What you need to do: Determine how many lines in the listing contain the string "tsLength"; respond with the number alone.

Materials provided:
_ _ _ _ _

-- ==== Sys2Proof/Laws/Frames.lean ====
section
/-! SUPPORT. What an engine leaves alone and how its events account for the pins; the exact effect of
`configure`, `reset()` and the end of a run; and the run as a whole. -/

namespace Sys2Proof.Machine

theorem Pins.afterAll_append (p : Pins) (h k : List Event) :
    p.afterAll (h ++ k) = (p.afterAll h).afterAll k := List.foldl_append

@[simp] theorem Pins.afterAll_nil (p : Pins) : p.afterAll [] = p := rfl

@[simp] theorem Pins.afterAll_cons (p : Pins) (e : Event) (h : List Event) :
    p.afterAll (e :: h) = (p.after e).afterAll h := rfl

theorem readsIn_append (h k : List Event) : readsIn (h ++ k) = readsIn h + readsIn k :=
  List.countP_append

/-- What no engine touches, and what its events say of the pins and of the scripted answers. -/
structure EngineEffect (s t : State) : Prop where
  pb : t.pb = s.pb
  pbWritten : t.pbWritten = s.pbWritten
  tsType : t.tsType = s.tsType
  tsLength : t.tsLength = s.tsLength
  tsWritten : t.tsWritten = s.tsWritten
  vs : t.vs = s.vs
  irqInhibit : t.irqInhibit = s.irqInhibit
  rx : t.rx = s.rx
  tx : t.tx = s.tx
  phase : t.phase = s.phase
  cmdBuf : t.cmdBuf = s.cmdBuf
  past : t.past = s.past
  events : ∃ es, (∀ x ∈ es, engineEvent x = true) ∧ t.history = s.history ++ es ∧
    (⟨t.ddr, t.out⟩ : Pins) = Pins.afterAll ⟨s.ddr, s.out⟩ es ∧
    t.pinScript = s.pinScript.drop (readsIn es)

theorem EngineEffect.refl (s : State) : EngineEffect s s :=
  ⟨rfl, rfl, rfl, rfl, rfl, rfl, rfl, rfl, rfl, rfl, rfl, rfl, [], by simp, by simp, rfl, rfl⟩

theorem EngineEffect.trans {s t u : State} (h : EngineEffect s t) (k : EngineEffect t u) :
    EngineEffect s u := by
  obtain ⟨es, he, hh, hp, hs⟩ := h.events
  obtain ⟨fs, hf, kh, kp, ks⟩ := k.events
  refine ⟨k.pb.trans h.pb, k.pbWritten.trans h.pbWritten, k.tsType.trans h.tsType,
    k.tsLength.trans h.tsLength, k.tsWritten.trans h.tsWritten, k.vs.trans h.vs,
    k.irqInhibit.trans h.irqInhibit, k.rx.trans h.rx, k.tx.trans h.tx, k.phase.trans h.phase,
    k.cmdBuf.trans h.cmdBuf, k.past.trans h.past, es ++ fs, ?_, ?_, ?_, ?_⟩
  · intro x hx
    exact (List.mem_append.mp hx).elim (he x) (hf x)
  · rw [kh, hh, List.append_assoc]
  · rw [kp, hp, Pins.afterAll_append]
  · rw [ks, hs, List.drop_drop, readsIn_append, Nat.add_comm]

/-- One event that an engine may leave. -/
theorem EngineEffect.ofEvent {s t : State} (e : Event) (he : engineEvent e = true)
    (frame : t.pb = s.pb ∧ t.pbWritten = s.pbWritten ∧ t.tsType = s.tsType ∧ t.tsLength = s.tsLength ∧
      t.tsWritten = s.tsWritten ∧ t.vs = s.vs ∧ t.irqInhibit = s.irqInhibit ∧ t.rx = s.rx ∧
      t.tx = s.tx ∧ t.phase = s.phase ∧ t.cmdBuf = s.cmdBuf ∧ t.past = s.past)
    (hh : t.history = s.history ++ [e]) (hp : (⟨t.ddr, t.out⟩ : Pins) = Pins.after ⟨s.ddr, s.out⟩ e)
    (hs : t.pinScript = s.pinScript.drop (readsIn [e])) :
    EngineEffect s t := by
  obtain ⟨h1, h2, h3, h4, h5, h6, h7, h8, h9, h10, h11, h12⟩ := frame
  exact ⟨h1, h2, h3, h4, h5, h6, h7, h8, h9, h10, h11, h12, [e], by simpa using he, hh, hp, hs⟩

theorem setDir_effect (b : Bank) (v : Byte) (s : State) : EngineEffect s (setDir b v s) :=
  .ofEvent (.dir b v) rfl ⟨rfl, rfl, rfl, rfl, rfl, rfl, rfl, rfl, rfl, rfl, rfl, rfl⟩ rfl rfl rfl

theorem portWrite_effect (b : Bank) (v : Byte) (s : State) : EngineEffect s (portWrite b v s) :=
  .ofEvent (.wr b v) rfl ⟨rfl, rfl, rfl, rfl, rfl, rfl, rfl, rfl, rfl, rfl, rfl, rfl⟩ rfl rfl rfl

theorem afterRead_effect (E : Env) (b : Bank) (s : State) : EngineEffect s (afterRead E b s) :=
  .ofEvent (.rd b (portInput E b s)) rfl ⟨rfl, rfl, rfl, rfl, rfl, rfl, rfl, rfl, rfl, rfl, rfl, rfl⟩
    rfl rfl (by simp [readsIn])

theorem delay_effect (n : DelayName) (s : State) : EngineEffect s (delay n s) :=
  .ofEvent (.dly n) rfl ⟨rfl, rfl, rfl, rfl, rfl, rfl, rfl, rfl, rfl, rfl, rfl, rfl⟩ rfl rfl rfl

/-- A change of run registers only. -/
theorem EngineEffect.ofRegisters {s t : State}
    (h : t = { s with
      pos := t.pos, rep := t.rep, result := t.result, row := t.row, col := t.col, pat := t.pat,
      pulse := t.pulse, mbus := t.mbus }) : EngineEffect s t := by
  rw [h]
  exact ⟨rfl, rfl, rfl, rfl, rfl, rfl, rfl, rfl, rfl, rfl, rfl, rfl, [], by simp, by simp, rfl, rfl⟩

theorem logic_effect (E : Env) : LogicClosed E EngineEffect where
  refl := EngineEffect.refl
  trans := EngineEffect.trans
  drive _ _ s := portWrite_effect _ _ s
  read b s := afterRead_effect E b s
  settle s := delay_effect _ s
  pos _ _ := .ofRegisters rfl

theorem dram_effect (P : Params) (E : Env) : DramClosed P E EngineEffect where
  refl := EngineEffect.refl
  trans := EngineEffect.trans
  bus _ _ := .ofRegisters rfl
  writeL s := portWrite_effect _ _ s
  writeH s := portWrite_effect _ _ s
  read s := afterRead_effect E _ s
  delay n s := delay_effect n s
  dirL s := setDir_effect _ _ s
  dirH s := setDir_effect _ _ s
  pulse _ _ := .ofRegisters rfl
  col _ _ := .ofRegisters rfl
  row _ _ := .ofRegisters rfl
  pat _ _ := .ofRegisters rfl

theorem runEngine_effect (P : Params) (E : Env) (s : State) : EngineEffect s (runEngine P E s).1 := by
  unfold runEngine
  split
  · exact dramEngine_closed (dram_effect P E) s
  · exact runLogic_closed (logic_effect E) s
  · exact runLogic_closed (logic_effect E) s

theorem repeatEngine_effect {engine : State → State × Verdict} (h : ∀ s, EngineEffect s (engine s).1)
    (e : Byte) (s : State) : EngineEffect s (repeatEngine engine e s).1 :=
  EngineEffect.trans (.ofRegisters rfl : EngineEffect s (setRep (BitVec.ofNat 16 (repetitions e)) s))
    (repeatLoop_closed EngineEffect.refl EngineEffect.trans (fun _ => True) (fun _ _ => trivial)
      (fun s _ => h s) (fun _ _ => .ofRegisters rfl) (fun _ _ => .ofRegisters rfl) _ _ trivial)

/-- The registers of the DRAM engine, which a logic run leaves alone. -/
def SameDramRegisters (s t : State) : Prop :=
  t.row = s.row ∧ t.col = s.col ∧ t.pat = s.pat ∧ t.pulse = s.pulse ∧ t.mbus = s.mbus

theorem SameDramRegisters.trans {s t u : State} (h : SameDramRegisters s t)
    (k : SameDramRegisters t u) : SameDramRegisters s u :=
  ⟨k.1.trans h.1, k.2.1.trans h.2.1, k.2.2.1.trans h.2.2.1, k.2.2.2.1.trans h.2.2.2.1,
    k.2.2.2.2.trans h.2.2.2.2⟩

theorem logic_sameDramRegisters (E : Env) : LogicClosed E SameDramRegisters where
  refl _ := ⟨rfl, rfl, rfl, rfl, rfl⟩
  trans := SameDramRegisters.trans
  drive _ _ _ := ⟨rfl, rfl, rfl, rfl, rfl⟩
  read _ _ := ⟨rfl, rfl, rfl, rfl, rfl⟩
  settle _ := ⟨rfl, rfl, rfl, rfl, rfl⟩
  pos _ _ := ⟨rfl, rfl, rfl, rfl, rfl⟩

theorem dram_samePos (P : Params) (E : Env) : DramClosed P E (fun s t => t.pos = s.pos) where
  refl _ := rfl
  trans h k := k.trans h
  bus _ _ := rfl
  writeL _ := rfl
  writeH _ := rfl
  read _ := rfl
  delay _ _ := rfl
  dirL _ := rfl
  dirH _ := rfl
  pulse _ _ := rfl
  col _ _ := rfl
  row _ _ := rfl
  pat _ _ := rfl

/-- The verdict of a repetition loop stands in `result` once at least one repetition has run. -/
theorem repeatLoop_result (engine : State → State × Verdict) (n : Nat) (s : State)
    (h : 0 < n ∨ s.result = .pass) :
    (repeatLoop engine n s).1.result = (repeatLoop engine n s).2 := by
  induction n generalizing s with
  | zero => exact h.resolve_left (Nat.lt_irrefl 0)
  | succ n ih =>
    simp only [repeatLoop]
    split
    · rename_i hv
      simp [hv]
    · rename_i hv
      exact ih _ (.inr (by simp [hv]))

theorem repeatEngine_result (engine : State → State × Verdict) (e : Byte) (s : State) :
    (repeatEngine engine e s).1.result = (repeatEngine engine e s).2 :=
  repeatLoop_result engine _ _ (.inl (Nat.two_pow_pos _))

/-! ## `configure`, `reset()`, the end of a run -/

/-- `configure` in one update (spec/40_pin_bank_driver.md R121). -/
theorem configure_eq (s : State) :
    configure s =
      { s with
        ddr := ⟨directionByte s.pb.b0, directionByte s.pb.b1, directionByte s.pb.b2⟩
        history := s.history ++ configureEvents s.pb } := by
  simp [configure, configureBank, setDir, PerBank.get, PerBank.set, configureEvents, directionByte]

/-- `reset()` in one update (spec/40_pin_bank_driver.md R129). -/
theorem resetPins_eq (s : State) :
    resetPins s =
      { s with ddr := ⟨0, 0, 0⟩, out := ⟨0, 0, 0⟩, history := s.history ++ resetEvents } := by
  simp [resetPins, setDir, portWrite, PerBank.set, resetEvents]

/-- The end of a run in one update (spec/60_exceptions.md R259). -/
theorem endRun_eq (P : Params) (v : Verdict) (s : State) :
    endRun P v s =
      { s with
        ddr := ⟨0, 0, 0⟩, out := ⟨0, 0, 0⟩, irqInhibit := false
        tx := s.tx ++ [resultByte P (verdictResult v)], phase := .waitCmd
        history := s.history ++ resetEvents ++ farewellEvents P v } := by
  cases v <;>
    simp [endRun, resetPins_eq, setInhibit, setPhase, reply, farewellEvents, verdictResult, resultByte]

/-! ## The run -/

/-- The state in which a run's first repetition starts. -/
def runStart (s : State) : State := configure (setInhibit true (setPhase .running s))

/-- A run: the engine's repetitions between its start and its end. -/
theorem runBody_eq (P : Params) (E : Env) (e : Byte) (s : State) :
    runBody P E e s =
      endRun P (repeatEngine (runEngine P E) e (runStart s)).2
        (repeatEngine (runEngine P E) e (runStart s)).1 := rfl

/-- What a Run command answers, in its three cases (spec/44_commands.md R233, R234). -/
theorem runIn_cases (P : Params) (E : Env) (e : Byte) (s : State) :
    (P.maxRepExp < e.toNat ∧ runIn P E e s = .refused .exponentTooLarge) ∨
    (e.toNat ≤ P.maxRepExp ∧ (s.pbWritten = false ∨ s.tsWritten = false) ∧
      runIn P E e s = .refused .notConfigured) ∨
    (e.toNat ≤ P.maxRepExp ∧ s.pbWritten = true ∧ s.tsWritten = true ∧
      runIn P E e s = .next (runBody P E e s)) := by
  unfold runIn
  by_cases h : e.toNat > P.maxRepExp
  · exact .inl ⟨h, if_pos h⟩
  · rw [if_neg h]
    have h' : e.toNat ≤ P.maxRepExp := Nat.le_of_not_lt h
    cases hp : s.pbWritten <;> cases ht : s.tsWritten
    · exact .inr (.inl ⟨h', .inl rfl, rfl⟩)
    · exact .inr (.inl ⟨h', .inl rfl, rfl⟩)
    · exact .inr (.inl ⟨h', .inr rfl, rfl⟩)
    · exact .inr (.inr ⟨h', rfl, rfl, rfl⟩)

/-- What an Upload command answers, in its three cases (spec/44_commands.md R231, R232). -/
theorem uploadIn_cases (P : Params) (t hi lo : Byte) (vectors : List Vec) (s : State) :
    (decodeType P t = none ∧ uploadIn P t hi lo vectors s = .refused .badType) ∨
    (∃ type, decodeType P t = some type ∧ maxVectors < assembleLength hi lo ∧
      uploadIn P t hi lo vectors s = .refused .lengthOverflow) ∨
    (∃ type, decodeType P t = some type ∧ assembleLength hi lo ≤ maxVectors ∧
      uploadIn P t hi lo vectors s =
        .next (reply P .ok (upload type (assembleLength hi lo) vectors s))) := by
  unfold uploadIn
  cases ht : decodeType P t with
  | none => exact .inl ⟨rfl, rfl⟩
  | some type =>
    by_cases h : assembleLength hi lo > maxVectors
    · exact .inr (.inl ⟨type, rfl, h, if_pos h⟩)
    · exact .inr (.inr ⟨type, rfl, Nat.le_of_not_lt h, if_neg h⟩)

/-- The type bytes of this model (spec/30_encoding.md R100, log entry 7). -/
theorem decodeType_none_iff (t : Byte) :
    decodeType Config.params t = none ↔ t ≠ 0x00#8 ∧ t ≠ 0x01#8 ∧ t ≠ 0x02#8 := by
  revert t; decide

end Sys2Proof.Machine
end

_ _ _ _ _

Task result: 3